ABOUT THE FILM
Exploring the roots of American inequity, greed and pollution, CONSCIENCE POINT contrasts the values of those for whom beautiful places are a commodity - who regard land as raw material to be developed for profit and pleasure - and those locals for whom land means community, belonging, heritage and home. CONSCIENCE POINT metaphorically and thematically goes beyond the Hamptons to tell a story of fighting the elite 1% at a time when so many across America are also struggling to remain in gentrifying parts of cities under development for luxury homes and lifestyles.
Unchecked, unjust development pushes out locals and destroys local environment. Many ordinary local people feel they lack a voice to stop developers from building luxury mansions and beachfront homes that eat into the safety margin of the peninsula’s environmental equilibrium. They witness the destruction and demise of local fishing and oyster bed cultivation, as well as to water and air quality issues.
Long time Shinnecock activist Becky Hill-Genia, the film's heroine, cut her activist teeth during the American Indian Movement. During this time she was steeped in empowering philosophies and political ideas that she applies today to the present day situation - standing up to Southampton town government, to preserve Shinnecock sacred land and push forward legislation to protect ancestral grave sites.
Becky's story brings to light evidence of a great imbalance of power in the Hamptons that consistently points to land use decisions favoring the wealthiest residents in the Hamptons, often at the expense of the environment and desecrating ancient burial sites. Her struggle reveals a community under immense stress. Local people, working in service to the wealthy, are unable to remain on the peninsula. The Shinnecock, who have suffered from the repeated colonization of their land and way of life since1640 continue to see their ancient burial grounds plowed up unceremoniously and the desecration of a place that is still sacred to them. Becky and her family love the land, and seek to preserve it in its unspoiled state. For them land use is a moral issue, and greed is the enemy of the environment. The survival of wild land that is part of their culture forms a central part of a high stakes story that is ultimately as much about environmental sustainability as abuse of power.
A long simmering tension between the wealthiest Americans and the Shinnecock will come to a head in the summer of 2018, when the world will be watching the U.S. Open golf tournament unfolding at the ultra-exclusive Shinnecock Hills Golf Club.
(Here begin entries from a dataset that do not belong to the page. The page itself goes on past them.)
/-- The Mortar reads the presented exit copies of the walls that are ON: rows that are marked count and are reported (R95, R122,
R123). -/
def Die.winExits (e : Die) : Die :=
  (List.finRange 28).foldl (fun e c =>
    if (e.courseSeat c).isSome && e.wallOn (wallOf c) && !e.bit (F.ENG_C_OVR_ZEROED c) then
      e.readMarked c Req.course fun k => k / 8192 == Tl.pres
    else e) e

/-- The courses' part of EXCHANGE_WINDOW. -/
def Die.winCourses (e : Die) : Die :=
  let e := { e with eng := { e.eng with window := true } }
  let overran := (List.finRange 28).any fun c =>
    (e.workSeat c).isSome && e.wallRuns (wallOf c) && !e.isShadow c && !(e.course c).reachedEnd
  let e := if overran then e.healthNote fun h => { h with ovr := h.ovr + 1 } else e
  let e := (List.finRange 28).foldl (fun e c => e.winCourse c) e
  ((List.finRange 4).foldl (fun e w => (e.winVerify w).winSpare w) e).winExits

/-- The quarter an exit slot presents: zero unless its wall is ON, its seat is held and its exit is not zeroed (R95, R99,
R102, R502). -/
def Die.exitSlot (e : Die) (s : Fin 24) (f : Nat) : Quarter :=
  match e.seatCourse s with
  | none => 0
  | some c =>
    if !e.wallOn (wallOf c) || e.bit (F.ENG_C_OVR_ZEROED c) then 0
    else
      let x := e.course c
      (eccRow (SMap.get markDflt x.bad (tileKey Tl.pres (f % 512 / 8))) (SMap.get rowDflt x.exitPres (f % 512 / 8)))[f % 8]'(Nat.mod_lt _ (by decide))

end Sys2Proof.Machine
end

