/-! ### Arithmetic -/

/-- A two-operand integer function; shifts take the low five bits of the second operand. -/
def AluFn.eval (f : AluFn) (a b : Word) : Word :=
  match f with
  | .add => a + b
  | .sub => a - b
  | .sll => a <<< (b.toNat % 32)
  | .slt => if a.toInt < b.toInt then 1 else 0
  | .sltu => if a.toNat < b.toNat then 1 else 0
  | .xor => a ^^^ b
  | .srl => a >>> (b.toNat % 32)
  | .sra => a.sshiftRight (b.toNat % 32)
  | .or => a ||| b
  | .and => a &&& b

/-- A branch condition. -/
def BrCond.holds (k : BrCond) (a b : Word) : Bool :=
  match k with
  | .eq => a == b
  | .ne => a != b
  | .lt => decide (a.toInt < b.toInt)
  | .ge => decide (b.toInt ≤ a.toInt)
  | .ltu => decide (a.toNat < b.toNat)
  | .geu => decide (b.toNat ≤ a.toNat)

/-- The product: its low word, or the high word of one of three signednesses. -/
def MulFn.eval (f : MulFn) (a b : Word) : Word :=
  match f with
  | .mul => BitVec.ofInt 32 (a.toInt * b.toInt)
  | .mulh => BitVec.ofInt 32 (a.toInt * b.toInt / 2 ^ 32)
  | .mulhsu => BitVec.ofInt 32 (a.toInt * (b.toNat : Int) / 2 ^ 32)
  | .mulhu => BitVec.ofNat 32 (a.toNat * b.toNat / 2 ^ 32)

/-- Quotient and remainder, rounded toward zero; a division by zero gives all ones and the dividend, and the one overflow
gives the dividend and zero. -/
def DivFn.eval (f : DivFn) (a b : Word) : Word :=
  match f with
  | .div => if b = 0 then BitVec.allOnes 32 else BitVec.ofInt 32 (a.toInt.tdiv b.toInt)
  | .divu => if b = 0 then BitVec.allOnes 32 else BitVec.ofNat 32 (a.toNat / b.toNat)
  | .rem => if b = 0 then a else BitVec.ofInt 32 (a.toInt.tmod b.toInt)
  | .remu => if b = 0 then a else BitVec.ofNat 32 (a.toNat % b.toNat)

/-! ### CSRs (R380, R381, R384, R387) -/

/-- The PMP entry of a pmpaddr address. -/
def pmpIndex (csr : Nat) : Option (Fin 8) :=
  if h : 0x3B0 ≤ csr ∧ csr - 0x3B0 < 8 then some ⟨csr - 0x3B0, h.2⟩ else none

/-- Four bytes of pmpcfg from entry `i` on. -/
def Cpu.pmpWord (c : Cpu) (i : Nat) : Word :=
  BitVec.ofNat 32 ((List.range 4).foldl (fun n k => n + ((c.pmpcfg[i + k]?).getD 0).toNat * 256 ^ k) 0)

/-- A CSR's value; none where it does not exist, or is not readable in the core's mode. -/
def Die.csrRead (e : Die) (n : Fin 4) (csr : Nat) : Option Word :=
  let c := e.core n
  let counter (bit : Nat) (v : Word) : Option Word :=
    if c.user && !natBit c.mcounteren.toNat bit then none else some v
  if c.user && 3 ≤ csr / 256 % 4 then none
  else match csr with
    | 0xF11 => some 0
    | 0xF12 => some 0
    | 0xF13 => some 0
    | 0xF14 => some (BitVec.ofNat 32 n.val)
    | 0x300 => some c.mstatus
    | 0x301 => some 0x40101104
    | 0x304 => some (if c.meie then 0x800 else 0)
    | 0x305 => some c.mtvec
    | 0x306 => some c.mcounteren
    | 0x340 => some c.mscratch
    | 0x341 => some c.mepc
    | 0x342 => some c.mcause
    | 0x343 => some c.mtval
    | 0x344 => some (if (e.claim n).isSome then 0x800 else 0)
    | 0x3A0 => some (c.pmpWord 0)
    | 0x3A1 => some (c.pmpWord 4)
    | 0xB00 => some (c.mcycle.truncate 32)
    | 0xB80 => some ((c.mcycle >>> 32).truncate 32)
    | 0xB02 => some (c.minstret.truncate 32)
    | 0xB82 => some ((c.minstret >>> 32).truncate 32)
    | 0xC00 => counter 0 (c.mcycle.truncate 32)
    | 0xC80 => counter 0 ((c.mcycle >>> 32).truncate 32)
    | 0xC02 => counter 2 (c.minstret.truncate 32)
    | 0xC82 => counter 2 ((c.minstret >>> 32).truncate 32)
    | _ =>
      match pmpIndex csr with
      | some i => some (c.pmpRead i)
      | none =>
        if (0x323 ≤ csr ∧ csr ≤ 0x33F) ∨ (0xB03 ≤ csr ∧ csr ≤ 0xB1F) ∨ (0xB83 ≤ csr ∧ csr ≤ 0xB9F) then some 0 else none

/-- Write four bytes of pmpcfg. -/
def Cpu.pmpSetWord (c : Cpu) (i : Fin 8) (v : Word) : Cpu :=
  { c with pmpcfg := (List.finRange 8).foldl (fun g (k : Fin 8) =>
      if i.val ≤ k.val ∧ k.val < i.val + 4 then
        vupd g k fun old => pmpLegal old (BitVec.ofNat 8 (bitsOf v.toNat (8 * (k.val - i.val)) 8))
      else g) c.pmpcfg }

/-- Replace one word of a 64-bit counter. -/
def setHalf (old : BitVec 64) (high : Bool) (v : Word) : BitVec 64 :=
  if high then v ++ old.truncate 32 else (old >>> 32).truncate 32 ++ v

/-- A CSR takes a value; those that ignore writes, and bits not implemented, keep theirs. -/
def Cpu.csrWrite (c : Cpu) (csr : Nat) (v : Word) : Cpu :=
  match csr with
  | 0x300 =>
    let mpp := bitsOf v.toNat 11 2
    { c with
      mie := natBit v.toNat 3
      mpie := natBit v.toNat 7
      mppUser := if mpp = 0 then true else if mpp = 3 then false else c.mppUser
      mprv := natBit v.toNat 17
      tw := natBit v.toNat 21 }
  | 0x304 => { c with meie := natBit v.toNat 11 }
  | 0x305 => { c with mtvec := v &&& 0xFFFFFF01 }
  | 0x306 => { c with mcounteren := v &&& 5 }
  | 0x340 => { c with mscratch := v }
  | 0x341 => { c with mepc := v &&& 0xFFFFFFFE }
  | 0x342 => { c with mcause := v }
  | 0x343 => { c with mtval := v }
  | 0x3A0 => c.pmpSetWord 0 v
  | 0x3A1 => c.pmpSetWord 4 v
  | 0xB00 => { c with mcycle := setHalf c.mcycle false v }
  | 0xB80 => { c with mcycle := setHalf c.mcycle true v }
  | 0xB02 => { c with minstret := setHalf c.minstret false v }
  | 0xB82 => { c with minstret := setHalf c.minstret true v }
  | _ =>
    match pmpIndex csr with
    | some i => if c.pmpLocked i then c else { c with pmpaddr := c.pmpaddr.set i.val v }
    | none => c

/-- The word of a CSR instruction. -/
def csrInsn (f : CsrFn) (imm : Bool) (rd src : BitVec 5) (csr : BitVec 12) : Word :=
  let f3 := (match f with
    | .rw => 1
    | .rs => 2
    | .rc => 3) + 4 * b2n imm
  BitVec.ofNat 32 (csr.toNat * 2 ^ 20 + src.toNat * 2 ^ 15 + f3 * 2 ^ 12 + rd.toNat * 2 ^ 7 + 0x73)

/-- A CSR access: the old value goes to `rd` and the new one to the CSR. Setting or clearing with x0 or 0 writes nothing. A
CSR that does not exist, is out of reach of the mode, or is read-only and written raises an illegal-instruction exception. -/
def Die.csrAccess (e : Die) (n : Fin 4) (f : CsrFn) (imm : Bool) (rd src : BitVec 5) (csr : BitVec 12) (comp : Bool) : Die :=
  let c := e.core n
  let writes := f = .rw || src != 0
  match e.csrRead n csr.toNat with
  | none => e.trap n 2 (csrInsn f imm rd src csr)
  | some old =>
    if writes && csr.toNat / 1024 == 3 then e.trap n 2 (csrInsn f imm rd src csr)
    else
      let arg : Word := if imm then src.setWidth 32 else c.reg src
      let new := match f with
        | .rw => arg
        | .rs => old ||| arg
        | .rc => old &&& ~~~arg
      e.updCpu n fun c =>
        let c := c.retire 1 (if imm then [] else [src]) 0 (c.past comp)
        (if writes then c.csrWrite csr.toNat new else c).setReg rd old

/-! ### The instructions -/

/-- A register result, the next instruction following at once. -/
def Die.result (e : Die) (n : Fin 4) (rd : XReg) (v : Word) (srcs : List XReg) (comp : Bool) : Die :=
  e.updCpu n fun c => (c.retire 1 srcs 0 (c.past comp)).setReg rd v

/-- The pc moves to a branch or JAL target; `rd` takes the address of the next instruction. -/
def Die.jump (e : Die) (n : Fin 4) (rd : XReg) (target : Word) (cycles : Nat) (srcs : List XReg) (comp : Bool) : Die :=
  (e.updCpu n fun c => (c.retire cycles srcs 0 (target &&& 0xFFFFFFFE)).setReg rd (c.past comp)).land n

/-- A branch: taken where its condition holds. -/
def Die.branch (e : Die) (n : Fin 4) (k : BrCond) (rs1 rs2 : XReg) (ofs : BitVec 13) (comp : Bool) : Die :=
  let c := e.core n
  if BrCond.holds k (c.reg rs1) (c.reg rs2) then
    e.jump n 0 (c.pc + ofs.signExtend 32) 2 [rs1, rs2] comp
  else e.result n 0 0 [rs1, rs2] comp

/-- What an instruction of the ALU row does once it issues. A subtraction has no immediate form, and nothing stands for
one. -/
def Die.alu (e : Die) (n : Fin 4) (op : AluOp) (comp : Bool) : Die :=
  let c := e.core n
  match op with
  | .reg f rd rs1 rs2 => e.result n rd (AluFn.eval f (c.reg rs1) (c.reg rs2)) [rs1, rs2] comp
  | .imm .sub _ _ _ => e
  | .imm f rd rs1 i => e.result n rd (AluFn.eval f (c.reg rs1) (i.signExtend 32)) [rs1] comp
  | .lui rd i => e.result n rd (i ++ (0 : BitVec 12)) [] comp
  | .auipc rd i => e.result n rd (c.pc + (i ++ (0 : BitVec 12))) [] comp
  | .csrReg f rd rs1 csr => e.csrAccess n f false rd rs1 csr comp
  | .csrImm f rd z csr => e.csrAccess n f true rd z csr comp
  | .branch k rs1 rs2 ofs => e.branch n k rs1 rs2 ofs comp
  | .fence => e.result n 0 0 [] comp
  | .fenceI => e.result n 0 0 [] comp

/-- An instruction issues and, where it goes on, has its effect. -/
def Die.run (e : Die) (n : Fin 4) (bytes : Nat) (f : Die → Die) : Die :=
  match e.issue n bytes with
  | (true, e) => f e
  | (false, e) => e

/-- ALU_INSTRUCTION (R382). -/
def execAluInstruction (d : DieId) (n : Fin 4) (op : AluOp) (comp : Bool) (s : State) : Out :=
  .next (s.upd d fun e => e.run n (insnBytes comp) fun e => e.alu n op comp)

/-- What a branch or JAL does once it issues. -/
def Die.branchOrJal (e : Die) (n : Fin 4) (op : JumpOp) (comp : Bool) : Die :=
  match op with
  | .branch k rs1 rs2 ofs => e.branch n k rs1 rs2 ofs comp
  | .jal rd ofs => e.jump n rd ((e.core n).pc + ofs.signExtend 32) 2 [] comp

/-- TAKEN_BRANCH (R382). -/
def execTakenBranch (d : DieId) (n : Fin 4) (op : JumpOp) (comp : Bool) (s : State) : Out :=
  .next (s.upd d fun e => e.run n (insnBytes comp) fun e => e.branchOrJal n op comp)

/-- JALR (R382). -/
def execJalr (d : DieId) (n : Fin 4) (rd rs1 : XReg) (ofs : BitVec 12) (comp : Bool) (s : State) : Out :=
  .next (s.upd d fun e => e.run n (insnBytes comp) fun e =>
    e.jump n rd ((e.core n).reg rs1 + ofs.signExtend 32) 3 [rs1] comp)

/-- MUL: the result comes in time for the second instruction after it (R382). -/
def Die.mul (e : Die) (n : Fin 4) (f : MulFn) (rd rs1 rs2 : XReg) : Die :=
  e.updCpu n fun c =>
    (c.retire 1 [rs1, rs2] rd (c.past false)).setReg rd (MulFn.eval f (c.reg rs1) (c.reg rs2))

/-- MUL (R382). -/
def execMulInsn (d : DieId) (n : Fin 4) (f : MulFn) (rd rs1 rs2 : XReg) (s : State) : Out :=
  .next (s.upd d fun e => e.run n 4 fun e => e.mul n f rd rs1 rs2)

/-- DIV: 33 cycles (R382). -/
def Die.divide (e : Die) (n : Fin 4) (f : DivFn) (rd rs1 rs2 : XReg) : Die :=
  e.updCpu n fun c =>
    (c.retire 33 [rs1, rs2] 0 (c.past false)).setReg rd (DivFn.eval f (c.reg rs1) (c.reg rs2))

/-- DIV (R382). -/
def execDivInsn (d : DieId) (n : Fin 4) (f : DivFn) (rd rs1 rs2 : XReg) (s : State) : Out :=
  .next (s.upd d fun e => e.run n 4 fun e => e.divide n f rd rs1 rs2)

/-- The width of a load. -/
def LoadFn.size : LoadFn → AccSize
  | .lb => .byte
  | .lbu => .byte
  | .lh => .half
  | .lhu => .half
  | .lw => .word

/-- The loaded value, extended. -/
def LoadFn.extend (f : LoadFn) (v : Word) : Word :=
  match f with
  | .lb => (v.truncate 8).signExtend 32
  | .lh => (v.truncate 16).signExtend 32
  | .lbu => v &&& 0xFF
  | .lhu => v &&& 0xFFFF
  | .lw => v

/-- The width of a store. -/
def StoreFn.size : StoreFn → AccSize
  | .sb => .byte
  | .sh => .half
  | .sw => .word

/-- The exception a data access raises before it reaches the crossbar: misaligned, or refused by PMP (R384, R391). -/
def Cpu.dataFault (c : Cpu) (write : Bool) (a : Word) (size : AccSize) : Option Nat :=
  if a.toNat % accBytes size ≠ 0 then some (if write then 6 else 4)
  else if !c.pmpPass c.dataUser (b2n write) a.toNat then some (if write then 7 else 5)
  else none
Few will have any idea that the pristine course was literally carved out of a Shinnecock burial site. CONSCIENCE POINT will expose the true story of the wealthiest zip code in America, as Becky takes a courageous stand to secure the Shinnecock’s future, against the odds.
In 2014, when I first visited the Shinnecock Reservation and met Becky — a few years before the #metoo movement and Trump “resistance” — I was struck by her tenacity and her fearless ability to stand up to abusers. We spoke as she lit a community fire pit she created as a meeting place for survivors of domestic violence, a safe space she called WAVE — Women Against Violence Everyday. During our initial conversation Becky connected the historical oppression of the Shinnecock people to present-day tribal corruption, substance abuse and domestic violence, calling out her own tribe for perpetuating problems that of course stemmed from centuries of abuse and injustice from the town. “It’s all the same oppression” she said. She spoke of the over-development, the graves desecration and the social and economic marginalization. I was immediately struck by the contrast Becky’s experience of place had with the hundreds of thousands who visit the Hamptons and think of it as a place to go to the beach and rub shoulders with celebrities. This reality check was immense for me and it was because of this first encounter that I suddenly realized, not only did I want to make a film about Becky but that the Hamptons was a hot bed of critical issues we all should be more conscious of.
I also have a personal history with this land. Some of my earliest memories stem from the Summer of 1980 when my family rented a house in an area called Hampton Waters.
My family wasn’t wealthy; we didn’t play golf, or shop at luxury boutiques, or eat at fancy restaurants. We swam in the bay, dug for clams in the mud, rescued turtles from the road, and breathed in this beautiful, wild place, as part of an older wave of artist visitors seeking a seaside escape from the City. Of course, as a child, I knew nothing of the turmoil underlying the Hamptons. It was only much later, when I met Becky that I learned of her decades of struggle to preserve the land I also, as a visitor, cherished.
Becky and her Shinnecock family share this same sense of the land’s non material value. As do many others in the film who want the right to continue working and living in this place and seek to halt the over-development before it’s too late. Its beauty is a curse because, without preservation of the rights of those already living there, it attracts the wealthiest who simply want to build mansions with views, in a spot conveniently close to New York City.
Lastly, as a filmmaker I want to contribute a film that is empowering and thought provoking. As the environmental, economic and social stakes get higher in our country, civic participation becomes more important.
I want this film to contribute to a larger wave of filmmaking questioning power dynamics and privilege, agency and oppression. Becky has experience and expertise that need to be shared - she is an inspiration to me and I believe she will be to others as well.